## What is being asked
Output only the lines below from the one containing "abbrev blockBytes : Nat := 2048" to the one containing "abbrev eventDepth : Nat := 64", exactly as written, both ends kept.

[Stored data entries]
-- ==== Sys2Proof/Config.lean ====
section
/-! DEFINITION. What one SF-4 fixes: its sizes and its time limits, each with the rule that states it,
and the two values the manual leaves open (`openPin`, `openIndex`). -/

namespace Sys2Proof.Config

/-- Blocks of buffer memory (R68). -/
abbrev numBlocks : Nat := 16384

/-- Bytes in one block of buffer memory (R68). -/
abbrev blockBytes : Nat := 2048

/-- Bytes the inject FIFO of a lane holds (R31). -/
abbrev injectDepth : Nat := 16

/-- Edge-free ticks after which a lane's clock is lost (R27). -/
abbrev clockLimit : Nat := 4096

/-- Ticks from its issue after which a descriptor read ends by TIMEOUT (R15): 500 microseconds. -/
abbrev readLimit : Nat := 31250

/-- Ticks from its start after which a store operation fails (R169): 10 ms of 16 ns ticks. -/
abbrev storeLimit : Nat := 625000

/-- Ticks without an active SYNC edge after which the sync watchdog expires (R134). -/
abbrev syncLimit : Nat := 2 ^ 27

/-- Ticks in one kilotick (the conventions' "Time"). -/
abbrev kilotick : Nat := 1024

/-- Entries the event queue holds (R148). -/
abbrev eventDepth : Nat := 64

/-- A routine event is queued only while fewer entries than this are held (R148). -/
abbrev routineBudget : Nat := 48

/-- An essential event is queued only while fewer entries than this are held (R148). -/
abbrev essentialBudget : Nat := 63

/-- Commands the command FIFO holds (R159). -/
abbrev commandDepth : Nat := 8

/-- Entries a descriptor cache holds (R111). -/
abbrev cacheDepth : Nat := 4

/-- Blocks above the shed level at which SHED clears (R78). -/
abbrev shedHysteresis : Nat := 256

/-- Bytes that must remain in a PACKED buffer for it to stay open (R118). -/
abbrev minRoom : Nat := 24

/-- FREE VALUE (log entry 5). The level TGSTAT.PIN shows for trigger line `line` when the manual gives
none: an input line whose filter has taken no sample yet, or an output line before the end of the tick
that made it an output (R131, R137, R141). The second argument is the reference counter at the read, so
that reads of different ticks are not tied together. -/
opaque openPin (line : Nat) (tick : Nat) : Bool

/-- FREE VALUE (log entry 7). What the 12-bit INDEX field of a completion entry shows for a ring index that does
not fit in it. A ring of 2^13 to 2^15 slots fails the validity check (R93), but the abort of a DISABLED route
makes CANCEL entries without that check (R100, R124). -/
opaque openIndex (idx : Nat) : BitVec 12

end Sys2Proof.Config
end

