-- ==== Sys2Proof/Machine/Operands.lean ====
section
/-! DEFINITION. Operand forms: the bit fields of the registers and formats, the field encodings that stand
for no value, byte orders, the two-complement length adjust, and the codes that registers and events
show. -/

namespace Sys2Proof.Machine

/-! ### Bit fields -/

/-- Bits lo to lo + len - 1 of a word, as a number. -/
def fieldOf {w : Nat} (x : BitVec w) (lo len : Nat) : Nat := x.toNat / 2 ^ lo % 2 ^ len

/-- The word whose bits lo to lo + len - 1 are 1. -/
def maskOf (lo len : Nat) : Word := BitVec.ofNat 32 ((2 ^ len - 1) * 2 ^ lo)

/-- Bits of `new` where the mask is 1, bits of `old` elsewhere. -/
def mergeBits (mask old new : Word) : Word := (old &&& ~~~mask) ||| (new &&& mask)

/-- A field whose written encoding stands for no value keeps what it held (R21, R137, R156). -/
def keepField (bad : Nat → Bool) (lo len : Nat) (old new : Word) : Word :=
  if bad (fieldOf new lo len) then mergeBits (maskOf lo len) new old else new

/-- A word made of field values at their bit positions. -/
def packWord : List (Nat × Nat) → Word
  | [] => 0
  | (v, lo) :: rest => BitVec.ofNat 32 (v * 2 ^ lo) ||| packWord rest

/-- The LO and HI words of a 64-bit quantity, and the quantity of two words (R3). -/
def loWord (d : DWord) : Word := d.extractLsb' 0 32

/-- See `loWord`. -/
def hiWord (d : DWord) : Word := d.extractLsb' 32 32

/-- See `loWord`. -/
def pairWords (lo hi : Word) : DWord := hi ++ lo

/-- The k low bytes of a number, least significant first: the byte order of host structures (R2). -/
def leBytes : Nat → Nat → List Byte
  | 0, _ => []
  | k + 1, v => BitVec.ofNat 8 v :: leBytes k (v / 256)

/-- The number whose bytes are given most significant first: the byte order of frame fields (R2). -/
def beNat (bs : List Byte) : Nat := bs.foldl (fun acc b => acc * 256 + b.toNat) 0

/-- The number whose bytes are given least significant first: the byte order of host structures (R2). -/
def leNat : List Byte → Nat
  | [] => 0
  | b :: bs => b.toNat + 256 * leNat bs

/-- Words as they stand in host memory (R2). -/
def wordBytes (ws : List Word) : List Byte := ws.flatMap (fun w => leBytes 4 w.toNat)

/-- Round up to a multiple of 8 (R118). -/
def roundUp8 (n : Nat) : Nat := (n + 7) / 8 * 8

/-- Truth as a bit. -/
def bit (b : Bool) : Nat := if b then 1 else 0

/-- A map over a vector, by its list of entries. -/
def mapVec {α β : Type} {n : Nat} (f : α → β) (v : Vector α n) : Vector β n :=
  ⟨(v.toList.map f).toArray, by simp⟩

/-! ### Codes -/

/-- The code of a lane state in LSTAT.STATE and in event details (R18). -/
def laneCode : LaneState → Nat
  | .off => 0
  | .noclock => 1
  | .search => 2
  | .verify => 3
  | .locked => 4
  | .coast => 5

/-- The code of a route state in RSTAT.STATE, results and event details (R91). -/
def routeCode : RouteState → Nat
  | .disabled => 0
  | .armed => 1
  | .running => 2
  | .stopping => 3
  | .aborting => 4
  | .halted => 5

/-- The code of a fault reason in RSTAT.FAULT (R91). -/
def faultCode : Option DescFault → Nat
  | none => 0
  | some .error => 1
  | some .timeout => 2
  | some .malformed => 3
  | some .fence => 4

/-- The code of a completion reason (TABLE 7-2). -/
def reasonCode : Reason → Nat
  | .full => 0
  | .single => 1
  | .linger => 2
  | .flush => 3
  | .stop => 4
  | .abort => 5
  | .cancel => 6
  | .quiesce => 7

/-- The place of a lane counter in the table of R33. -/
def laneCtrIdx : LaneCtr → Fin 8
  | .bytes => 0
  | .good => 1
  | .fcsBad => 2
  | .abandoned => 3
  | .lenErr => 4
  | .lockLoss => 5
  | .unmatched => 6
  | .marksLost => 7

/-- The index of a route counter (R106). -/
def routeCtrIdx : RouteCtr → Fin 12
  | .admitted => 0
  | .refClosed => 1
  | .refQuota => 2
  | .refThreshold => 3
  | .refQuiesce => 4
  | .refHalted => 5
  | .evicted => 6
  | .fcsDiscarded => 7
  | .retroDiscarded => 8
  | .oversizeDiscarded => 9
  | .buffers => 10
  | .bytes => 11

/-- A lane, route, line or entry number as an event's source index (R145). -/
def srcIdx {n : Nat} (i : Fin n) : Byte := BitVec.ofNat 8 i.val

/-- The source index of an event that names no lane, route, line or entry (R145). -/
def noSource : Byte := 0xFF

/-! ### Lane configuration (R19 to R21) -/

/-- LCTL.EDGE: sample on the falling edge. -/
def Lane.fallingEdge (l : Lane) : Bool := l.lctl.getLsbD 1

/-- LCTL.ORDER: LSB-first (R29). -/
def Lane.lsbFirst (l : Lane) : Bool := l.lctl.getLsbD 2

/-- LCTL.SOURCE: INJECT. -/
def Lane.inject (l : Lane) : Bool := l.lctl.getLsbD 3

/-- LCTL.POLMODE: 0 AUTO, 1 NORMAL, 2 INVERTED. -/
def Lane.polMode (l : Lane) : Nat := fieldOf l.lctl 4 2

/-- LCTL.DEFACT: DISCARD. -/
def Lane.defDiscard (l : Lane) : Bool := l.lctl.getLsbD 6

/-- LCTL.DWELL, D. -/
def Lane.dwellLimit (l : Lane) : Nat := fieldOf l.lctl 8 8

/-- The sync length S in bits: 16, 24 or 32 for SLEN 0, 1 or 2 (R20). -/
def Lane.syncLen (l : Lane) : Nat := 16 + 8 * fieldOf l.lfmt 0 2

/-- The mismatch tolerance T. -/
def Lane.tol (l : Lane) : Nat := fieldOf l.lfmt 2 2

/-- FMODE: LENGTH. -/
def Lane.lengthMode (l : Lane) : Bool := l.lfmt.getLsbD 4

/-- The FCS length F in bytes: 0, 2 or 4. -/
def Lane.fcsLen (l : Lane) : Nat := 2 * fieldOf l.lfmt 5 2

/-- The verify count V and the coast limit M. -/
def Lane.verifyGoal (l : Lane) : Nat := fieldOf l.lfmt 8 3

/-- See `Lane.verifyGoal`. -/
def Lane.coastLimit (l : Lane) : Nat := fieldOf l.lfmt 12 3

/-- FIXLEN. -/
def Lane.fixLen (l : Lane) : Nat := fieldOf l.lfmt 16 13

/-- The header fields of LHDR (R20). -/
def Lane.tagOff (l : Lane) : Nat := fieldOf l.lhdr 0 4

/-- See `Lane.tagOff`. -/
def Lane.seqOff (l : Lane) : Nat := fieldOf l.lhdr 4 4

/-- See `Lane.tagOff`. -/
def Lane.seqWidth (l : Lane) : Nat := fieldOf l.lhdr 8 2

## Answer to this task
abbrev blockBytes : Nat := 2048

/-- Bytes the inject FIFO of a lane holds (R31). -/
abbrev injectDepth : Nat := 16

/-- Edge-free ticks after which a lane's clock is lost (R27). -/
abbrev clockLimit : Nat := 4096

/-- Ticks from its issue after which a descriptor read ends by TIMEOUT (R15): 500 microseconds. -/
abbrev readLimit : Nat := 31250

/-- Ticks from its start after which a store operation fails (R169): 10 ms of 16 ns ticks. -/
abbrev storeLimit : Nat := 625000

/-- Ticks without an active SYNC edge after which the sync watchdog expires (R134). -/
abbrev syncLimit : Nat := 2 ^ 27

/-- Ticks in one kilotick (the conventions' "Time"). -/
abbrev kilotick : Nat := 1024

/-- Entries the event queue holds (R148). -/
abbrev eventDepth : Nat := 64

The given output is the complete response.